If this past year has taught us anything, it’s not to take anything at face value. To give and receive truly candid feedback, people must feel a sense of psychological safety, trust, and transparency. None can be taken for granted, and organizations have to commit and regularly work together to ensure all of this to lay the groundwork for feedback.

A True Culture of Feedback

What needs to change is how organizations are approaching feedback. It’s no longer enough to say we want to instill a culture of feedback and then merely adjust the frequency of reviews or change the performance rating system. The key to a feedback culture is first to build a culture of trust, created by ongoing transparency and follow-through by leadership. This foundation of trust needs to be in place so employees and managers will feel safe having honest conversations during which true feedback is exchanged, listened to, and acted upon. 

But this is easier said than done, which is why so many companies pay lip service to the endeavor and fail to change behaviors. 

One way to begin is for HR to actually coach employees on how to ask for, receive, and take action based on feedback. At the same time, coach your managers on how to deliver feedback so that people view it as constructive, rather than making the employee feel defensive and/or angry.

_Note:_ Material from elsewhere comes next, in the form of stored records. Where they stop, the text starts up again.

/-- What a command can do where `exec` answers a next state. -/
theorem exec_cases {i : Instr} {s t : State} (h : exec i s = .next t) : Raised s t ∨ Moved i s t ∨ Completed i s t := by
  cases i <;> simp only [exec] at h
  case nop =>
    cases h
    exact Or.inr (Or.inl (Or.inl ⟨rfl, rfl⟩))
  case ldi a imm =>
    cases h
    exact Or.inr (Or.inl (Or.inr ⟨a, _, Or.inl ⟨imm, rfl⟩, rfl⟩))
  case ldhi a imm =>
    refine (withArg_next h).imp_right fun ⟨v, _, h⟩ => ?_
    cases h
    exact Or.inl (Or.inr ⟨a, _, Or.inr (Or.inl ⟨imm, rfl⟩), rfl⟩)
  case mov a r =>
    refine (withRes_next h).imp_right fun ⟨v, _, h⟩ => ?_
    cases h
    exact Or.inl (Or.inr ⟨a, _, Or.inr (Or.inr ⟨r, rfl⟩), rfl⟩)
  case bcdEnc =>
    rcases withArg_next h with h | ⟨d, _, h⟩
    · exact Or.inl h
    exact (requireDomain_next h).imp_right fun h => Or.inr (completed_pure h.2 (by simp [resWrites]) (by decide) rfl rfl)
  case bcdDec =>
    rcases withArg_next h with h | ⟨d, _, h⟩
    · exact Or.inl h
    exact (requireDomain_next h).imp_right fun h => Or.inr (completed_pure h.2 (by simp [resWrites]) (by decide) rfl rfl)
  case dtValidate =>
    refine (withDateTime_next h).imp_right fun ⟨dt, h⟩ => Or.inr ?_
    split at h
    · exact completed_pure h (by simp [resWrites]) (by decide) rfl rfl
    · exact completed_pure h (by simp [resWrites]) (by decide) rfl rfl
  case dtEncode =>
    refine (withValidDateTime_next h).imp_right fun ⟨dt, _, h⟩ => Or.inr ?_
    exact completed_pure h (by simp [resWrites, encodeBlock, wmask]) (by decide) rfl rfl
  case dtDecode =>
    rcases withArgs7_next h with h | ⟨_, _, _, _, _, _, _, _, h⟩
    · exact Or.inl h
    refine (requireDomain_next h).imp_right fun h => Or.inr ?_
    exact completed_pure h.2 (by simp [resWrites, DateTime.toWords]) (validityCode_ne _) rfl rfl
  case timeDecode =>
    rcases withArgs3_next h with h | ⟨_, _, _, _, h⟩
    · exact Or.inl h
    refine (requireDomain_next h).imp_right fun h => Or.inr ?_
    exact completed_pure h.2 (by rw [decodeTime_length]; decide) (decodeTime_code _) rfl rfl
  case setDatetime =>
    refine (withValidDateTime_next h).imp_right fun ⟨dt, _, h⟩ => Or.inr ?_
    cases h
    exact completed_setDatetime dt s
  case getDatetime =>
    cases h
    exact Or.inr (Or.inr (completed_read 0x00 7 (by omega) (by omega) rfl rfl
      (fun bs => (decodeBlock s.dowBase bs).1.toWords) (fun bs => validityCode (decodeBlock s.dowBase bs).2)
      (fun bs => by simp [resWrites, DateTime.toWords]) (fun bs => validityCode_ne _)))
  case getTime =>
    cases h
    exact Or.inr (Or.inr (completed_read 0x00 3 (by omega) (by omega) rfl rfl
      (fun bs => (decodeTime bs).1) (fun bs => (decodeTime bs).2)
      (fun bs => by rw [decodeTime_length]; decide) decodeTime_code))
  case setTime =>
    rcases withArgs3_next h with h | ⟨_, _, _, _, h⟩
    · exact Or.inl h
    refine (requireDomain_next h).imp_right fun h => Or.inr ?_
    cases h.2
    exact completed_setTime _ _ _ s
  case isLeap =>
    rcases withArg_next h with h | ⟨d, _, h⟩
    · exact Or.inl h
    exact (requireDomain_next h).imp_right fun h => Or.inr (completed_pure h.2 (by simp [resWrites]) (by decide) rfl rfl)
  case daysInMonth =>
    refine (withYearMonth_next h).imp_right fun ⟨y, m, h⟩ => Or.inr ?_
    exact completed_pure h (by simp [resWrites]) (by decide) rfl rfl
  case daysBeforeMonth =>
    refine (withYearMonth_next h).imp_right fun ⟨y, m, h⟩ => Or.inr ?_
    exact completed_pure h (by simp [resWrites]) (by decide) rfl rfl
  case daysBeforeYear =>
    rcases withArg_next h with h | ⟨d, _, h⟩
    · exact Or.inl h
    exact (requireDomain_next h).imp_right fun h => Or.inr (completed_pure h.2 (by simp [resWrites]) (by decide) rfl rfl)
  case toEpoch =>
    refine (withValidDateTime_next h).imp_right fun ⟨dt, _, h⟩ => Or.inr ?_
    exact completed_pure h (by simp [resWrites]) (by decide) rfl rfl
  case fromEpoch =>
    rcases withArg_next h with h | ⟨d, _, h⟩
    · exact Or.inl h
    refine (requireDomain_next h).imp_right fun h => Or.inr ?_
    exact completed_pure h.2 (by simp [resWrites, DateTime.toWords]) (by decide) rfl rfl
  case alarm1Encode =>
    refine (withAlarm1_next h).imp_right fun ⟨bs, hl, h⟩ => Or.inr ?_
    exact completed_pure h (by simp [resWrites, hl]) (by decide) rfl rfl
  case alarm2Encode =>
    refine (withAlarm2_next h).imp_right fun ⟨bs, hl, h⟩ => Or.inr ?_
    exact completed_pure h (by simp [resWrites, hl]) (by decide) rfl rfl
  case setAlarm1 =>
    refine (withAlarm1_next h).imp_right fun ⟨bs, hl, h⟩ => Or.inr ?_
    cases h
    exact completed_setAlarm s 0x07 1 bs (by omega) (by omega) (by rw [hl]; rfl) rfl rfl
  case setAlarm2 =>
    refine (withAlarm2_next h).imp_right fun ⟨bs, hl, h⟩ => Or.inr ?_
    cases h
    exact completed_setAlarm s 0x0B 2 bs (by omega) (by omega) (by rw [hl]; rfl) rfl rfl
  case alarmIntEnable =>
    rcases withArg_next h with h | ⟨c, _, h⟩
    · exact Or.inl h
    rcases withArg_next h with h | ⟨en, _, h⟩
    · exact Or.inl h
    refine (requireDomain_next h).imp_right fun h => Or.inr ?_
    cases h.2
    exact completed_alarmIntEnable _ _ s
  case getAlarmFlag =>
    refine (withChannel_next h).imp_right fun ⟨c, h⟩ => Or.inr ?_
    cases h
    exact completed_read addrStatus 1 (by omega) (by decide) rfl rfl
      (fun bs => [zext32 ((bs.getD 0 0 >>> (c - 1)) &&& 1)]) (fun _ => .ok) (fun _ => by simp [resWrites]) (fun _ => by decide)
  case clearAlarmFlag =>
    refine (withChannel_next h).imp_right fun ⟨c, h⟩ => Or.inr ?_
    cases h
    exact completed_rmw _ _ _ (by decide) rfl rfl rfl
  case setOscEnable =>
    rcases withArg_next h with h | ⟨en, _, h⟩
    · exact Or.inl h
    refine (requireDomain_next h).imp_right fun h => Or.inr ?_
    cases h.2
    split <;> exact completed_rmw _ _ _ (by decide) rfl rfl rfl
  case setSquareWave =>
    rcases withArg_next h with h | ⟨q, _, h⟩
    · exact Or.inl h
    refine (requireDomain_next h).imp_right fun h => Or.inr ?_
    cases h.2
    split <;> exact completed_rmw _ _ _ (by decide) rfl rfl rfl
  case set32khz =>
    rcases withArg_next h with h | ⟨en, _, h⟩
    · exact Or.inl h
    refine (requireDomain_next h).imp_right fun h => Or.inr ?_
    cases h.2
    split <;> exact completed_rmw _ _ _ (by decide) rfl rfl rfl
  case startConv =>
    obtain ⟨u, hu, hc⟩ := completed_startConv s
    rw [hu] at h
    cases h
    exact Or.inr (Or.inr hc)
  case getOsf =>
    cases h
    exact Or.inr (Or.inr (completed_read addrStatus 1 (by omega) (by decide) rfl rfl
      (fun bs => [zext32 (bs.getD 0 0 >>> 7)]) (fun _ => .ok) (fun _ => by simp [resWrites]) (fun _ => by decide)))
  case agingEnc =>
    refine (withAging_next h).imp_right fun ⟨v, h⟩ => Or.inr ?_
    exact completed_pure h (by simp [resWrites]) (by decide) rfl rfl
  case agingDec =>
    rcases withArg_next h with h | ⟨d, _, h⟩
    · exact Or.inl h
    exact (requireDomain_next h).imp_right fun h => Or.inr (completed_pure h.2 (by simp [resWrites]) (by decide) rfl rfl)
  case tempDecode =>
    rcases withArg_next h with h | ⟨a, _, h⟩
    · exact Or.inl h
    rcases withArg_next h with h | ⟨b, _, h⟩
    · exact Or.inl h
    refine (requireDomain_next h).imp_right fun h => Or.inr ?_
    exact completed_pure h.2 (by simp [resWrites, tempWords]) (by decide) rfl rfl
  case setAging =>
    refine (withAging_next h).imp_right fun ⟨v, h⟩ => Or.inr ?_
    cases h
    exact completed_setAging v s
  case getAging =>
    cases h
    exact Or.inr (Or.inr (completed_read 0x10 1 (by omega) (by decide) rfl rfl
      (fun bs => [u32 (agingDec (bs.getD 0 0))]) (fun _ => .ok) (fun _ => by simp [resWrites]) (fun _ => by decide)))
  case getTemp =>
    cases h
    exact Or.inr (Or.inr (completed_read 0x11 2 (by omega) (by decide) rfl rfl
      (fun bs => tempWords (bs.getD 0 0) (bs.getD 1 0)) (fun _ => .ok) (fun _ => by simp [resWrites, tempWords])
      (fun _ => by decide)))

end Sys2Proof.Machine
end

For instance, consider setting up separate Zoom calls — one for employees and one for managers — that allow participants to ask questions and voice concerns.

Once an organization has established a transparent environment with proven follow-through on commitments, it can then work towards a culture of feedback. It is important to note that it is not enough for leaders to assess whether they have created this environment. They must also ask employees to evaluate if this culture of trust has actually been created. 

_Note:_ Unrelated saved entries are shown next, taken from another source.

/-! ### The round trip -/

/-- Masking loses nothing of a BCD byte below the mask's bound `m`, so it decodes to the value encoded. -/
theorem maskedBcd_bcdByte {m d : Nat} (hd : d ≤ 99) (hm : 16 * (d / 10) + d % 10 < m) :
    maskedBcd m (bcdByte d).toNat = d := by
  rw [maskedBcd, bcdByte_toNat hd, Nat.mod_eq_of_lt hm]
  omega

/-- Each field in range is narrower than its mask, so the block's fields are those of the DateTime. -/
theorem blockDateTime_bcdByte {base : DowBase} {dt : DateTime} (h : rangeValid base dt = true) :
    blockDateTime (bcdByte dt.second).toNat (bcdByte dt.minute).toNat (bcdByte dt.hour).toNat (bcdByte dt.dayOfWeek).toNat
      (bcdByte dt.dayOfMonth).toNat (bcdByte dt.month).toNat (bcdByte (dt.year - 2000)).toNat = dt := by
  have hdow := dayOfWeek_le h
  obtain ⟨hsec, hmin, hhour, -, ⟨-, hday⟩, ⟨-, hmonth⟩, hyear⟩ := (rangeValid_iff base dt).mp h
  simp only [blockDateTime]
  rw [maskedBcd_bcdByte, maskedBcd_bcdByte, maskedBcd_bcdByte, maskedBcd_bcdByte, maskedBcd_bcdByte, maskedBcd_bcdByte,
    maskedBcd_bcdByte, Nat.add_sub_cancel' hyear.1]
  all_goals omega

theorem decodeBlock_blockOf {base : DowBase} {dt : DateTime} (h : rangeValid base dt = true) :
    decodeBlock base (blockOf dt) = (dt, true) := by
  rw [blockOf, decodeBlock_eq, blockDateTime_bcdByte h, if_pos h]

/-- Settles O35: the block of a range-valid DateTime is the BCD byte of each field, and those bytes decode to the fields. -/
theorem registerBlockRoundTrip : Obligations.RegisterBlockRoundTrip := by
  intro base dt h
  rw [encodeBlock_eq h, decodeBlock_blockOf h]

/-! ### The pure commands -/

section
variable {s : State} {a0 a1 a2 a3 a4 a5 a6 : Word}

theorem withValidDateTime_args (h : ArgsAre s [a0, a1, a2, a3, a4, a5, a6])
    (hvalid : FieldsInRange s.dowBase (dateTimeOf a0 a1 a2 a3 a4 a5 a6)) (k : DateTime → Out) :
    withValidDateTime s k = k (dateTimeOf a0 a1 a2 a3 a4 a5 a6) := by
  rw [withValidDateTime, withDateTime_args h, requireDomain_true ((rangeValid_iff_fields _ _).mpr hvalid)]

theorem exec_dtEncode (h : ArgsAre s [a0, a1, a2, a3, a4, a5, a6])
    (hvalid : FieldsInRange s.dowBase (dateTimeOf a0 a1 a2 a3 a4 a5 a6)) :
    exec .dtEncode s = .next ((s.setRes ((blockOf (dateTimeOf a0 a1 a2 a3 a4 a5 a6)).map zext32)).finish .ok) := by
  simp only [exec, execDtEncode, withValidDateTime_args h hvalid, encodeBlock_eq ((rangeValid_iff_fields _ _).mpr hvalid)]

theorem exec_dtDecode (h : ArgsAre s [a0, a1, a2, a3, a4, a5, a6])
    (hbytes : ∀ a ∈ [a0, a1, a2, a3, a4, a5, a6], a.toNat ≤ 0xFF) :
    exec .dtDecode s = .next (s.finishBlock s.dowBase ([a0, a1, a2, a3, a4, a5, a6].map toByte)) := by
  simp only [exec, execDtDecode, withArgs7_args h]
  exact requireDomain_true (List.all_eq_true.mpr fun a ha => (isByte_iff a).mpr (hbytes a ha)) _ _

theorem exec_timeDecode (h : ArgsAre s [a0, a1, a2]) (hbytes : ∀ a ∈ [a0, a1, a2], a.toNat ≤ 0xFF) :
    exec .timeDecode s = .next (s.finishTime ([a0, a1, a2].map toByte)) := by
  simp only [exec, execTimeDecode, withArgs3_args h]
  exact requireDomain_true (List.all_eq_true.mpr fun a ha => (isByte_iff a).mpr (hbytes a ha)) _ _

end

/-- Settles O32: with its operands written the command tests nothing but range validity. -/
theorem dtValidateResult : Obligations.DtValidateResult := by
  intro s a0 a1 a2 a3 a4 a5 a6 hargs
  have hexec := withDateTime_args hargs fun dt =>
    .next (if rangeValid s.dowBase dt then (s.setRes [1]).finish .ok else (s.setRes [0]).finish .invalidData)
  refine ⟨_, hexec, fun hvalid => ?_, fun hinvalid => ?_⟩
  · rw [if_pos ((rangeValid_iff_fields _ _).mpr hvalid)]
    exact pureResult_finish s [1] .ok
  · rw [if_neg (mt (rangeValid_iff_fields _ _).mp hinvalid)]
    exact pureResult_finish s [0] .invalidData

/-- Settles O33: the masks lose no bit of a field in range (`encodeBlock_eq`). -/
theorem dtEncodeResult : Obligations.DtEncodeResult := by
  intro s a0 a1 a2 a3 a4 a5 a6 hargs hvalid
  exact ⟨_, exec_dtEncode hargs hvalid, pureResult_finish s ((blockOf _).map zext32) .ok⟩

/-- Settles O34: each byte operand is its word's value, and the masked fields are kept whole or discarded whole. -/
theorem decodeCommandResults : Obligations.DecodeCommandResults := by
  intro s a0 a1 a2 a3 a4 a5 a6
  refine ⟨fun hargs hbytes => ⟨_, exec_dtDecode hargs hbytes, ?_⟩, fun hargs hbytes => ⟨_, exec_timeDecode hargs hbytes, ?_⟩⟩
  · simp only [List.forall_mem_cons] at hbytes
    obtain ⟨h0, h1, h2, h3, h4, h5, h6, -⟩ := hbytes
    rw [← toByte_toNat h0, ← toByte_toNat h1, ← toByte_toNat h2, ← toByte_toNat h3, ← toByte_toNat h4, ← toByte_toNat h5,
      ← toByte_toNat h6]
    refine ⟨fun hvalid => ?_, fun hinvalid => ?_⟩
    · exact finishBlock_of_decodes (decodeBlock_of_inRange hvalid) s ▸ pureResult_finish s _ .ok
    · exact finishBlock_of_discarded (decodeBlock_of_not_inRange hinvalid) s ▸ pureResult_finish s _ .invalidData
  · simp only [List.forall_mem_cons] at hbytes
    obtain ⟨h0, h1, h2, -⟩ := hbytes
    rw [← toByte_toNat h0, ← toByte_toNat h1, ← toByte_toNat h2]
    refine ⟨fun hvalid => ?_, fun hinvalid => ?_⟩
    · exact finishTime_of_inRange hvalid s ▸ pureResult_finish s _ .ok
    · exact finishTime_of_not_inRange hinvalid s ▸ pureResult_finish s _ .invalidData

end Sys2Proof.Machine
end

section
/-!
The sequenced date/time commands (41_datetime.md R130 to R133): what one read leaves, and then each command as its read, its
block write or both, with the results and the code its rule gives.
-/
namespace Sys2Proof.Machine

/-! ### A command that ends after its transactions -/

theorem PortMove.sequenced_setRes {s mid : State} {ev : List Event} (h : PortMove s mid ev) (vals : List Word)
    (code : StatusCode) : SequencedResult s ((mid.setRes vals).finish code) ev (vals.map some) code.toByte :=
  h.sequenced (vals.map some) code

theorem PortMove.sequenced_clearRes {s mid : State} {ev : List Event} (h : PortMove s mid ev) (n : Nat) (code : StatusCode) :
    SequencedResult s ((mid.clearRes n).finish code) ev (List.replicate n none) code.toByte :=
  h.sequenced (List.replicate n none) code

theorem PortMove.sequenced_finish {s mid : State} {ev : List Event} (h : PortMove s mid ev) (code : StatusCode) :
    SequencedResult s (mid.finish code) ev [] code.toByte :=
  h.sequenced [] code

/-- A read fails, or it returns as many bytes as asked. -/
theorem txRead_cases (start n : Nat) (s : State) (h1 : 1 ≤ n) (h2 : start + n ≤ 0x13) :
    (∃ s1, txRead start n s = (.fail, s1) ∧ PortMove s s1 [.rd s.pc start n .fail]) ∨
    ∃ bytes s1, bytes.length = n ∧ txRead start n s = (.ok bytes, s1) ∧ PortMove s s1 [.rd s.pc start n (.ok bytes)] := by
  have hmove := txRead_portMove start n s h1 h2
  rcases txRead_result start n s with hfail | ⟨bytes, hok, hlength⟩
  · rw [hfail] at hmove
    exact .inl ⟨_, Prod.ext hfail rfl, hmove⟩
  · rw [hok] at hmove
    exact .inr ⟨bytes, _, hlength, Prod.ext hok rfl, hmove⟩

theorem exists_of_length_eq_seven {α : Type} {l : List α} (h : l.length = 7) :
    ∃ b0 b1 b2 b3 b4 b5 b6, l = [b0, b1, b2, b3, b4, b5, b6] :=
  match l, h with
  | [b0, b1, b2, b3, b4, b5, b6], _ => ⟨b0, b1, b2, b3, b4, b5, b6, rfl⟩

This is where surveying people comes in. In today’s workplace, which may include a remote and in-person workforce, regular employee surveys are the best tool HR has to gauge worker sentiment. In particular, it’s good practice to include comment boxes for each question to allow workers to give context, suggestions, and meaningful feedback. This not only benefits HR teams enormously but also helps make employees feel heard, valued, and included. Comments are where you’ll find qualitative insights that can help move your culture forward. 

Meanwhile, leadership plays a pivotal role by exemplifying the behaviors and promoting a feedback-rich culture. Teams take cues from leadership to what’s acceptable, and if they aren’t seeing their leaders give and receive feedback, they too won’t be compelled to try. Patience is important here. Employees and managers won’t get feedback right every time, but we owe it to ourselves to continue together on this critical journey. We’ll make mistakes, but those mistakes are essential learning opportunities. 

Building and strengthening the muscle of trust, transparency, and feedback is an essential focus for organizations. Let’s all commit to making a culture of feedback one of our top three ways to measure the health of our performance programs. If our people are our most important asset — and they are — then we owe them this.